4 Computational Results

The experiments were carried on a workstation with a 64-bit Windows 7 Professional operating system, a memory of 128 GB, and a 40-core Intel Xeon CPU E5-2640 v4 @ 2.40 GHz processor. We have implemented the FFNN using Keras with Theano and Python 2.7.

We tested NMS (Naïve-Weighted Moving Average-Simple Exponential Smoothing) and NMSW (NMS-Winters) combinations through 30 epochs and a batch size of 1000 with adaptive moment estimation (Adam) optimizer. To prevent overfitting, we also employed a 10% Dropout. We used the following parameters for our prediction methods that are input to the FFNN: Weighted moving average method takes a 3-step horizon with three weights: 0.25, 0.50, and 0.25, simple exponential smoothing method takes \(\alpha = 0.50\), and Winters method takes \(\alpha = 0.45\), \(\gamma = 0.20\); thus, only considers seasonality without any trend. In the literature, it is common to assign the parameters intuitively. The first 4.5 months of the dataset were allocated to training while the remaining 15 days were used for testing.

The experimental test results for 30-min prediction horizon are reported in Table 1. Route 1 results are coming from 16 segments spanning 0.95 km while Route 2 results are of 16 segments spanning 4.55 km. In line with [6], we observe that the accuracy of the predictions enhance when the route is split into more segments. This is evident in the fact that the segments of Route 1 return lower error values than those of Route 2. It seems surprising that there is not a significant advantage of employing NMSW over NMS; however, it is worth noting that 30-min-ahead is a relatively short horizon to observe the real effect of seasonality in the prediction.

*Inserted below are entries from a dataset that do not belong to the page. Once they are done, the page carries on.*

/-! ## The life of an operation (R276) -/

/-- Whether a flock has an open round that a group first signed with a tile between two places in its issue order. -/
def State.openTagged (s : State) (fid gid tile low before : Nat) : Bool :=
  match s.flock? fid with
  | some f => f.seams.toList.any fun x => x.signers.any fun z =>
      z.gid = gid && z.tile = some tile && decide (low < z.key) && decide (z.key < before)
  | none => false
/-- Whether a `tret` waits for an operation that stands behind it in tile order, or is yet to enter it: it then holds nothing
back (R308). [DEDUCED: log entry 36] -/
def State.tretYields (s : State) (x : Op) : Bool :=
  match x.kind with
  | .tret _ k =>
    let low := s.tileFrom x.gid k x.id
    s.openTagged x.fid x.gid k low x.id ||
    s.ops.any fun y => y.st ≠ OpSt.done && y.tagged x.gid k low x.id && s.tileBefore x.id y.id
  | _ => false
/-- Whether a herd is out of its core, its operations saved with it. [DEDUCED: log entry 36] -/
def State.opAway (s : State) (o : Op) : Bool :=
  o.st = .suspended || (match s.herd? o.ctx o.kid o.herd with | some h => !h.st.inPens | none => false)
/-- Whether a TILE-class operation's turn has come in its core's tile order (R296); operations saved with their herd stand in no
core's order (R299). [DEDUCED: log entry 36] -/
def State.tileTurn (s : State) (o : Op) : Bool :=
  s.ops.all fun x => !(x.core = o.core && x.id ≠ o.id && x.st ≠ OpSt.done && x.cls = some Cls.tile && s.tileBefore x.id o.id &&
    !s.opAway x && !s.tretYields x)
/-- The engine takes a queued operation: for `cpy.at`, at its time; for a `cpm`, into a free slot; for a `drn`, when its slot is
held; for a collective, when its members have arrived; for the tile unit, in tile order. It waits for the release of R221 first. -/
def State.takeOp (s : State) (id : Nat) : State :=
  match s.op? id with
  | none => s
  | some o =>
    let run := fun (s : State) => (s.updOp id fun o => { o with st := .running }).registerAhead o
    if o.st ≠ .queued || !s.released o.after then s else
    match o.kind with
    | .mma _ => s
    | .coll a => s.startColl o a
    | .cpm _ m t => (match s.takeHold o m t with | some s => run s | none => s)
    | .drn _ t =>
      let s := s.matchDrain o t
      (match s.drainSlot o with
       | some h =>
         if h.st = .held then
           run (s.updOp id fun o => { o with secs := (h.data.length + 31) / 32 })
         else s
       | none => s)
    | .mst _ _ _ _ _ | .mmz _ _ _ _ | .mmcvt _ _ _ _ _ | .tret _ _ => if s.tileTurn o then run s else s
    | _ =>
      match o.at_ with
      | some t => if s.ptime < t then s else run s
      | none => run s
/-- Sectors that an operation has written, visibly to all, and not yet credited (R257). [DEDUCED: log entry 37] -/
def State.owed (s : State) (o : Op) : Nat :=
  let tot := (s.opBytes o + 31) / 32
  let off := (s.landed o).1
  o.secs - (tot - (if s.opTotal o ≤ off then tot else off / 32))

/-! ## Chains (R285, R286) -/

/-- A channel of a flock. -/
def State.chan (s : State) (fid ch : Nat) : Chan := (((s.flock? fid).bind fun f => f.chans[ch]?)).getD Chan.reset
def State.setChan (s : State) (fid ch : Nat) (c : Chan) : State :=
  s.updFlock fid fun f => { f with chans := f.chans.setIfInBounds ch c }
/-- The `chain` word that a channel runs for, as its operations name it (R277). -/
def Chan.issue (c : Chan) : Issue :=
  { gid := c.gid, lanes := 0, pkt := c.pkt, first := c.slot, slot := c.slot, word := c.word, firstWord := c.word, imm := none, xfer := [],
    sw := false, fin := none, subs := [], rest := [], all := 0, conts := [], step := false }
/-- The operation of a channel's own accesses to its record, while one is under way or has stopped: a read, or the writes that consume
it, of which it counts the stages in `off`. -/
def State.walker? (s : State) (fid ch : Nat) : Option Op :=
  s.ops.find? fun o => o.fid = fid && o.kind = .walk ch && o.st ≠ OpSt.done
def State.withWalker (s : State) (fid ch : Nat) : Op × State :=
  match s.walker? fid ch with
  | some o => (o, s)
  | none =>
    let c := s.chan fid ch
    let o := { Op.fresh s.nextId none (.walk ch) (s.group c.gid) c.lane c.issue with fid := fid, st := .running, groups := [] }
    (o, { s with ops := s.ops ++ [o], nextId := s.nextId + 1 })
def State.endWalker (s : State) (fid ch : Nat) : State :=
  match s.walker? fid ch with
  | some o => (s.endOp o.id true).dropDone
  | none => s
/-- The channel meets a fault at its record: it stops where the fault can be mended, and is IDLE otherwise.
[DESIGN CHOICE: log entry 74] -/
def State.chanFault (s : State) (fid ch : Nat) (cause : Byte) (kind va : Nat) : State :=
  if cause = 0x10 || cause = 0x16 then
    (match s.walker? fid ch with
     | some o => s.opFault o.id cause kind va
     | none => s)
  else (s.setChan fid ch { s.chan fid ch with st := .idle, op := none, delivered := false }).endWalker fid ch
/-- Consumes a record: status and offsets, then `tr.own` is cleared by a release (R285), for which it waits until those writes are
complete; the channel then goes on to the next record, or is IDLE. Whether that is done. [DESIGN CHOICE: log entry 73] -/
def State.consume (fid ch raw : Nat) (status : Byte) (dst src : Nat) : Nat → State → Bool × State
  | 0, s => (false, s)
  | n + 1, s =>
    let c := s.chan fid ch
    let w := s.withWalker fid ch
    let o := w.1
    let s := w.2
    let put := fun (r : EngWr) (off : Nat) (bs : List Byte) =>
      match r with | .ok s => s.engWrite o (.hnd c.h (c.off + off)) bs | r => r
    if s.engBusy o then (false, s)
    else if 2 ≤ o.off then
      let next := { c with h := s.engHandle (s.group c.gid) (bitsOf raw 299 288), off := bitsOf raw 287 256, op := none, st := .walking,
                           delivered := false }
      let idle := { c with st := .idle, op := none, delivered := false }
      (true, (s.setChan fid ch (if raw.testBit 300 then idle else next)).endWalker fid ch)
    else
      let r := if o.off = 0 then put (put (.ok s) 38 [status]) 56 (bytesOf 4 dst ++ bytesOf 4 src)
               else put (.ok s) 37 [BitVec.ofNat 8 (bitsOf raw 303 296) &&& 0xDF]
      match r with
      | .ok s => State.consume fid ch raw status dst src n (s.updOp o.id fun o => { o with off := o.off + 1, cause := status })
      | .bad s cause k va => (decide (cause ≠ 0x10 ∧ cause ≠ 0x16), s.chanFault fid ch cause k va)
      | .wait _ | .stall _ => (false, s)
/-- The checks of a record's address (R285, R286): the handle usable, its space and rights, alignment, and bounds. -/
def State.chkRecord (s : State) (g : Group) (h : HReg) (off : Nat) : Option (Byte × W64) :=
  let sp := [Space.global, .near, .scratch].contains (heSpace h.ent)
  firstFail [s.chkUsable g h, chkSpace h (sp && heRight h.ent 1) 0,
    failIf ((heBase h.ent + off) % 64 ≠ 0) 0x15 (heBase h.ent + off), s.chkSpan g h (off, (off : Int) + 64)]
/-- The record at a channel's position. -/
def State.readRecord (s : State) (fid ch : Nat) : EngRd × State :=
  let c := s.chan fid ch
  match s.chkRecord (s.group c.gid) c.h c.off with
  | some (cause, x) => (.bad cause 0 x.toNat, s)
  | none => let w := s.withWalker fid ch; w.2.engReadAll w.1 c.h c.off 64
/-- Whether a channel may go on to its record: its herd is on its cores, the release of its `chain` is complete, and its core's queue
has room (R221, R274, R286). -/
def State.chanMay (s : State) (fid : Nat) (c : Chan) : Bool :=
  c.st = .walking && c.op.isNone && s.released c.after &&
  (match s.flock? fid with | some f => (match s.herd? f.ctx f.kid f.herd with | some h => h.st.inPens | none => true) | none => false) &&
  decide (s.queuedOn (s.group c.gid).pcore < 256)
/-- A channel reads the record at its position: it waits when the engine does not own it, consumes it when a check fails, which
credits no barrier, and starts its transfer otherwise; the record's reserved bits are ignored (R7, R285, R286).
[DESIGN CHOICE: log entry 74] -/
def State.chanRead (s : State) (fid ch : Nat) : State :=
  let c := s.chan fid ch
  if !s.chanMay fid c then s else
  match s.readRecord fid ch with
  | (.wait, s) => s
  | (.bad cause k va, s) => s.chanFault fid ch cause k va
  | (.ok bs, s) =>
    let raw := natOf bs
    let g := s.group c.gid
    match (s.walker? fid ch).filter fun o => 0 < o.off with
    | some o => (State.consume fid ch raw o.cause 0 0 3 s).2
    | none =>
      if !raw.testBit 301 then (s.setChan fid ch { c with st := .waiting }).endWalker fid ch
      else
        let d := CD.ofNat raw (BitVec.ofNat 32 (raw >>> 384)).toInt (BitVec.ofNat 32 (raw >>> 416)).toInt
        let d := if d.dims = 2 then d else { d with sps := 0, dps := 0 }
        let bar := s.barOperand g (s.engHandle g (bitsOf raw 363 352)) (bitsOf raw 351 320)
        match s.copyChecks g d raw 2 true false bar with
        | some (cause, _) => (State.consume fid ch raw cause 0 0 3 s).2
        | none =>
          let used := [d.sh, d.dh] ++ (if d.bar then [bitsOf raw 363 352] else [])
          let s := (used.foldl (fun s i => s.touchEntry g.ctx i) s).endWalker fid ch
          let o := { s.copyOp c.issue g c.lane d none (.record d ch) bar with groups := [⟨c.gid, none, s.nextId, true⟩] }
          { s with ops := s.ops ++ [o], nextId := s.nextId + 1 }.setChan fid ch { c with op := some o.id }
/-- A channel's transfer is complete or has failed: the record is consumed (R286). -/
def State.chanDone (s : State) (fid ch : Nat) : State :=
  let c := s.chan fid ch
  match c.op with
  | none => s
  | some id =>
    match s.op? id with
    | none => s.setChan fid ch { c with op := none }
    | some o =>
      let fin := fun (s : State) (status : Byte) (ok : Bool) =>
        let r := match s.readRecord fid ch with
          | (.ok bs, s) => State.consume fid ch (natOf bs) status o.off o.soffDone 3 s
          | (.bad cause k va, s) => (decide (cause ≠ 0x10 ∧ cause ≠ 0x16), s.chanFault fid ch cause k va)
          | (.wait, s) => (false, s)
        if r.1 then (r.2.endOp id ok).dropDone else r.2
      if c.st ≠ .walking then s
      else if o.st = .failed then fin s o.cause false
      else if o.st = .running && decide (s.opTotal o ≤ o.off) && !s.engBusy o then fin s 0 true
      else s
/-- `chain` of one lane whose channel holds no fault: starts an idle channel at a record, or rings its doorbell. The engine goes on
behind the thread's accesses (R221). -/
def State.laneChain (s : State) (iss : Issue) (t : Thread) (a b : Fld) : StepRes :=
  let g := s.group iss.gid
  let ch := (rd t b).toNat
  if 3 < ch then .trap s 0x28 6 0 0
  else
    let c := s.chan g.fid ch
    match c.st with
    | .idle =>
      let h := s.fatPtr g t a
      let off := (rd t a).toNat
      (match s.chkRecord g h off with
       | some (cause, x) => .trap s cause x 0 0
       | none =>
         .ok (s.setChan g.fid ch ⟨.walking, h, off, none, g.gid, t.lane, false, iss.word, iss.pkt, iss.slot, s.underWay g.gid (laneBit t.lane)⟩))
    | .waiting => .ok (s.setChan g.fid ch { c with st := .walking, after := s.underWay g.gid (laneBit t.lane) })
    | _ =>
      let more := s.underWay g.gid (laneBit t.lane)
      let mine := fun (o : Op) => o.fid = g.fid && o.chan? = some ch
      .ok ({ s with ops := s.ops.map fun o => if mine o then { o with after := o.after ++ more } else o }.setChan g.fid ch
        { c with after := c.after ++ more })
/-- The operations of a stopped channel that a `chain` of a lane covers. -/
def State.coverChain (s : State) (t : Thread) (b : Fld) : List Op :=
  let fid := (s.group t.gid).fid
  if (rd t b).toNat ≤ 3 && (s.chan fid (rd t b).toNat).st = .stopped then
    s.ops.filter fun o => o.fid = fid && o.chan? = some (rd t b).toNat && o.st = OpSt.stopped
  else []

Table 1 30-min Test Results by NMS and NMSW predictive methods on SS-M (Proposed Single Segment Multi-step Ahead Forecast Network) and individual predictive methods (Naïve, Weighted Moving Average (WMA), Simple Exponential Smoothing (SES), Winters)

5 Conclusion

Here we employed FFNN to predict the traffic speed over a 30-min horizon using historical speed data collected in 1-min time intervals. Even though our method requires significant computation effort, its performance is comparable to that of [7], overperforming it on longer term predictions. While their results achieve 12.47 km/h MAD for 5-step ahead prediction over 20 segments, our results for the 16 segments return an average of 0.47–6.43 km/h MAD. To improve our current methods, employing Winters prediction over a longer horizon that reflects seasonal characteristics better than 30-min horizons also seems promising. As further future work, we plan to use recurrent neural networks and also take seasonality into consideration to further improve the prediction accuracy. Random forest regression is also a simple method we can use to combine the individual prediction methods.